How often are we going to have to demand transparency from the New York Yankees before the organization realizes that white lies are often more harmful than divulging truths?

Especially since the issues the team attempts to cover up always get drawn out in the wash by the time the next game’s lineup must drop.

Gleyber Torres, after coming back sooner than anticipated (by many) from dual quad and hamstring strains, received a day off for supposed rest on Sunday, though he eventually pinch hit in the affair and won the game with a two-out, two-run double in the eighth. Aaron Boone was all smiles in the postgame, regaling us with the tale of Torres’ dramatic hit, never dropping a hint that there might’ve been another reason he’d stayed away from the infielder earlier in the game.

"“I told him before, ‘There might be a big spot late so be ready,’ ” Boone said of Torres, who was told by bench coach Carlos Mendoza in the fifth inning to start preparing to hit if the Orioles used a left-handed reliever. “Once they brought Scott into that spot I felt it was his spot and he goes up there and put a great at-bat and obviously we win this game.’’"

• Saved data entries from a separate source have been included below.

-- ==== Sys2Proof/Machine/Scripts.lean ====
section
/-! DEFINITION. The scripts of the block, as the spec writes them: the handshake
(spec/40_handshake.md R100), the frame (spec/41_frame_encoder.md R111 to R117), the arbiter's operations
(spec/42_power_arbiter.md R142 to R144) and the player (spec/43_command_player.md R160 to R164). -/

namespace Sys2Proof.Machine

/-- `HS_SCRIPT` (R100). -/
def hsScript (c : Config) : Script :=
  [.ev .handshake,
   .drv .bl false, .wait c.hsResetLow,
   .drv .bl true, .wait c.hsHigh,
   .drv .bl false, .wait c.hsDetect,
   .drv .bl true]

/-- `SYM(bit)` (R113). -/
def symScript (c : Config) (bit : Bool) : Script :=
  if bit then [.drv .bl false, .wait c.feShort, .drv .bl true, .wait c.feLong]
  else [.drv .bl false, .wait c.feLong, .drv .bl true, .wait c.feShort]

/-- The acknowledgement window of a frame (R117), present only with `a` = 1. -/
def ackScript (a : Bool) : Script :=
  if a then [.rel .bl, .ackwin] else []

/-- `FRAME_SCRIPT(f, a)` (R111). -/
def frameScript (c : Config) (f : Frame16) (a : Bool) : Script :=
  [.drv .bl true, .wait c.feStart]
  ++ [15, 14, 13, 12, 11, 10, 9, 8].flatMap (fun j => symScript c (f.getLsbD j))
  ++ [.drv .bl false, .wait c.feGapLow, .drv .bl true, .wait c.feGapHigh]
  ++ [7, 6, 5, 4, 3, 2, 1, 0].flatMap (fun j => symScript c (f.getLsbD j))
  ++ [.drv .bl false, .wait c.feEos]
  ++ ackScript a
  ++ [.drv .bl true]

/-- `OFF_SCRIPT` (R142). -/
def offScript : Script :=
  [.drv .bl false, .set (.reportedBrightness 0#5), .set (.pwrState .off)]

/-- `POWER_UP_SCRIPT(l, a)` (R143). -/
def powerUpScript (c : Config) (l : Bright) (a : Bool) : Script :=
  hsScript c
  ++ [.set (.reportedBrightness l), .set (.pwrState .on)]
  ++ frameScript c (frameWord l a) a

/-- `UPDATE_SCRIPT(b, a)` (R144). -/
def updateScript (c : Config) (b : Bright) (a : Bool) : Script :=
  [.set (.reportedBrightness b), .set (.lastBrightness b)]
  ++ frameScript c (frameWord b a) a

/-- One bit of a word on the 3-wire bus: data, clock low, clock high (R162). -/
def bitScript (c : Config) (bit : Bool) : Script :=
  [.drv .mosi bit, .drv .sck false, .wait c.cspHalf, .drv .sck true, .wait c.cspHalf]

/-- `XMIT_SCRIPT(w)` (R162). -/
def xmitScript (c : Config) (d : W9) : Script :=
  [.drv .cs false]
  ++ [8, 7, 6, 5, 4, 3, 2, 1, 0].flatMap (fun j => bitScript c (d.getLsbD j))
  ++ [.drv .mosi false, .drv .cs true, .wait c.cspGap]

/-- `DELAY_SCRIPT` (R163). -/
def delayScript (c : Config) : Script :=
  [.wait c.cspDelay]

/-- An XMIT entry as it plays (R161, R162). -/
def xmitEntryScript (c : Config) (d : W9) : Script :=
  .set (.cspState .transmitting) :: xmitScript c d

/-- A DELAY entry as it plays (R161, R163). -/
def delayEntryScript (c : Config) : Script :=
  .set (.cspState .delaying) :: delayScript c

/-- `ENTRY_SCRIPT(i, e)` (R161); none for a malformed entry, which never reaches it. -/
def entryScript (c : Config) (i : Nat) (e : Cmd16) : Option Script :=
  match decodeCmd16 e with
  | .ok (.xmit d) => some (.set (.pc i) :: xmitEntryScript c d)
  | .ok .delay => some (.set (.pc i) :: delayEntryScript c)
  | _ => none

/-- The entries from index `i` on, in table order (R160, R161). -/
def entriesScript (c : Config) : Nat → Memory → Option Script
  | _, [] => some []
  | i, e :: es =>
    match entryScript c i e, entriesScript c (i + 1) es with
    | some a, some b => some (a ++ b)
    | _, _ => none

/-- The end of the player: the clock released, `pc` at N, DONE (R164). -/
def doneScript (c : Config) : Script :=
  [.rel .sck, .set (.pc c.cmdTable.length), .set (.cspState .done)]

/-- `ATTACH_SCRIPT` (R160). -/
def attachScript (c : Config) : Option Script :=
  match entriesScript c 0 c.cmdTable with
  | some es => some (es ++ doneScript c ++ hsScript c)
  | none => none

end Sys2Proof.Machine
end

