@[simp] theorem sampleAck_mode (b : Bool) : (sampleAck b s).mode = s.mode := rfl
@[simp] theorem sampleAck_q (b : Bool) : (sampleAck b s).q = s.q := rfl
@[simp] theorem sampleAck_w (b : Bool) : (sampleAck b s).w = s.w := rfl
@[simp] theorem sampleAck_aw (b : Bool) : (sampleAck b s).aw = s.aw := rfl
@[simp] theorem sampleAck_ao (b : Bool) : (sampleAck b s).ao = s.ao + 1 := rfl
@[simp] theorem sampleAck_awSeen (b : Bool) : (sampleAck b s).awSeen = (s.awSeen || (samplePoint s && !b)) := rfl
@[simp] theorem sampleAck_fromReq (b : Bool) : (sampleAck b s).fromReq = s.fromReq := rfl
@[simp] theorem sampleAck_evHs (b : Bool) : (sampleAck b s).evHs = s.evHs := rfl
@[simp] theorem sampleAck_evTo (b : Bool) : (sampleAck b s).evTo = s.evTo := rfl
@[simp] theorem sampleAck_rsp (b : Bool) : (sampleAck b s).rsp = s.rsp := rfl
@[simp] theorem sampleAck_pwrState (b : Bool) : (sampleAck b s).pwrState = s.pwrState := rfl
@[simp] theorem sampleAck_lastBrightness (b : Bool) : (sampleAck b s).lastBrightness = s.lastBrightness := rfl
@[simp] theorem sampleAck_reportedBrightness (b : Bool) : (sampleAck b s).reportedBrightness = s.reportedBrightness := rfl
@[simp] theorem sampleAck_ackEn (b : Bool) : (sampleAck b s).ackEn = s.ackEn := rfl
@[simp] theorem sampleAck_ackStatus (b : Bool) : (sampleAck b s).ackStatus = s.ackStatus := rfl
@[simp] theorem sampleAck_cspState (b : Bool) : (sampleAck b s).cspState = s.cspState := rfl
@[simp] theorem sampleAck_pc (b : Bool) : (sampleAck b s).pc = s.pc := rfl
@[simp] theorem sampleAck_blOut (b : Bool) : (sampleAck b s).blOut = s.blOut := rfl
@[simp] theorem sampleAck_blOe (b : Bool) : (sampleAck b s).blOe = s.blOe := rfl
@[simp] theorem sampleAck_sckOut (b : Bool) : (sampleAck b s).sckOut = s.sckOut := rfl
@[simp] theorem sampleAck_sckOe (b : Bool) : (sampleAck b s).sckOe = s.sckOe := rfl
@[simp] theorem sampleAck_mosiOut (b : Bool) : (sampleAck b s).mosiOut = s.mosiOut := rfl
@[simp] theorem sampleAck_csOut (b : Bool) : (sampleAck b s).csOut = s.csOut := rfl
@[simp] theorem sampleAck_cfg (b : Bool) : (sampleAck b s).cfg = s.cfg := rfl
@[simp] theorem sampleAck_inputs (b : Bool) : (sampleAck b s).inputs = s.inputs := rfl
@[simp] theorem sampleAck_cycle (b : Bool) : (sampleAck b s).cycle = s.cycle := rfl

@[simp] theorem recordAckOk_mode : (recordAckOk s).mode = s.mode := rfl
@[simp] theorem recordAckOk_q : (recordAckOk s).q = s.q := rfl
@[simp] theorem recordAckOk_w : (recordAckOk s).w = s.w := rfl
@[simp] theorem recordAckOk_aw : (recordAckOk s).aw = false := rfl
@[simp] theorem recordAckOk_ao : (recordAckOk s).ao = s.ao := rfl
@[simp] theorem recordAckOk_awSeen : (recordAckOk s).awSeen = s.awSeen := rfl
@[simp] theorem recordAckOk_fromReq : (recordAckOk s).fromReq = s.fromReq := rfl
@[simp] theorem recordAckOk_evHs : (recordAckOk s).evHs = s.evHs := rfl
@[simp] theorem recordAckOk_evTo : (recordAckOk s).evTo = s.evTo := rfl
@[simp] theorem recordAckOk_rsp : (recordAckOk s).rsp = s.rsp := rfl
@[simp] theorem recordAckOk_pwrState : (recordAckOk s).pwrState = s.pwrState := rfl
@[simp] theorem recordAckOk_lastBrightness : (recordAckOk s).lastBrightness = s.lastBrightness := rfl
@[simp] theorem recordAckOk_reportedBrightness : (recordAckOk s).reportedBrightness = s.reportedBrightness := rfl
@[simp] theorem recordAckOk_ackEn : (recordAckOk s).ackEn = s.ackEn := rfl
@[simp] theorem recordAckOk_ackStatus : (recordAckOk s).ackStatus = .ok := rfl
@[simp] theorem recordAckOk_cspState : (recordAckOk s).cspState = s.cspState := rfl
@[simp] theorem recordAckOk_pc : (recordAckOk s).pc = s.pc := rfl
@[simp] theorem recordAckOk_blOut : (recordAckOk s).blOut = s.blOut := rfl
@[simp] theorem recordAckOk_blOe : (recordAckOk s).blOe = s.blOe := rfl
@[simp] theorem recordAckOk_sckOut : (recordAckOk s).sckOut = s.sckOut := rfl
@[simp] theorem recordAckOk_sckOe : (recordAckOk s).sckOe = s.sckOe := rfl
@[simp] theorem recordAckOk_mosiOut : (recordAckOk s).mosiOut = s.mosiOut := rfl
@[simp] theorem recordAckOk_csOut : (recordAckOk s).csOut = s.csOut := rfl
@[simp] theorem recordAckOk_cfg : (recordAckOk s).cfg = s.cfg := rfl
@[simp] theorem recordAckOk_inputs : (recordAckOk s).inputs = s.inputs := rfl
@[simp] theorem recordAckOk_cycle : (recordAckOk s).cycle = s.cycle := rfl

That’s fantastic! It was an excellent deployment of Torres, to be sure.

Except, on what was supposed to be the joyous day of Gio Urshela and Giancarlo Stanton’s return, Torres’ name was conspicuously absent from the lineup. Since we all know what that means by now (no Yankee can return without at least one leaving!), Boone went ahead and confirmed it.

Ahh, yes. Quad issue. The issue he recently returned from. Was that so hard?

Of course, since we’ve tracked this same phenomenon with this team endlessly over the past two years, allow me to fill in the next 48 hours. Much like with Aaron Judge, when what began as “caution” against the Braves became something by the next day, Torres has now been held out “against his will,” assuring the manager that he could play.

Now, anticipation will build for the release of the lineup on Wednesday. I’d say the odds are in your favor that, after much consternation, Torres won’t be in it.

And this is why it’s so disappointing to watch obvious injury situations be omitted from the narrative until 48 hours or so down the line. Why would a perfectly healthy Torres miss Sunday’s pennant chase game ahead of an off day? He wouldn’t. So why not just mention the elephant in the room instead of tossing him a peanut and telling him to come back Tuesday?

It’s certainly good to know that Torres would be in the lineup for Game 1 of the Wild Card Series, although he won’t be in there to battle Toronto in a seeding-determining matchup. But it would’ve all been easier to swallow if Boone (and the organization that controls him) had simply set expectations properly on Sunday afternoon.

We follow this team. We’re not oblivious to its behavioral patterns. And that’s all the more reason to abandon them in favor of honesty.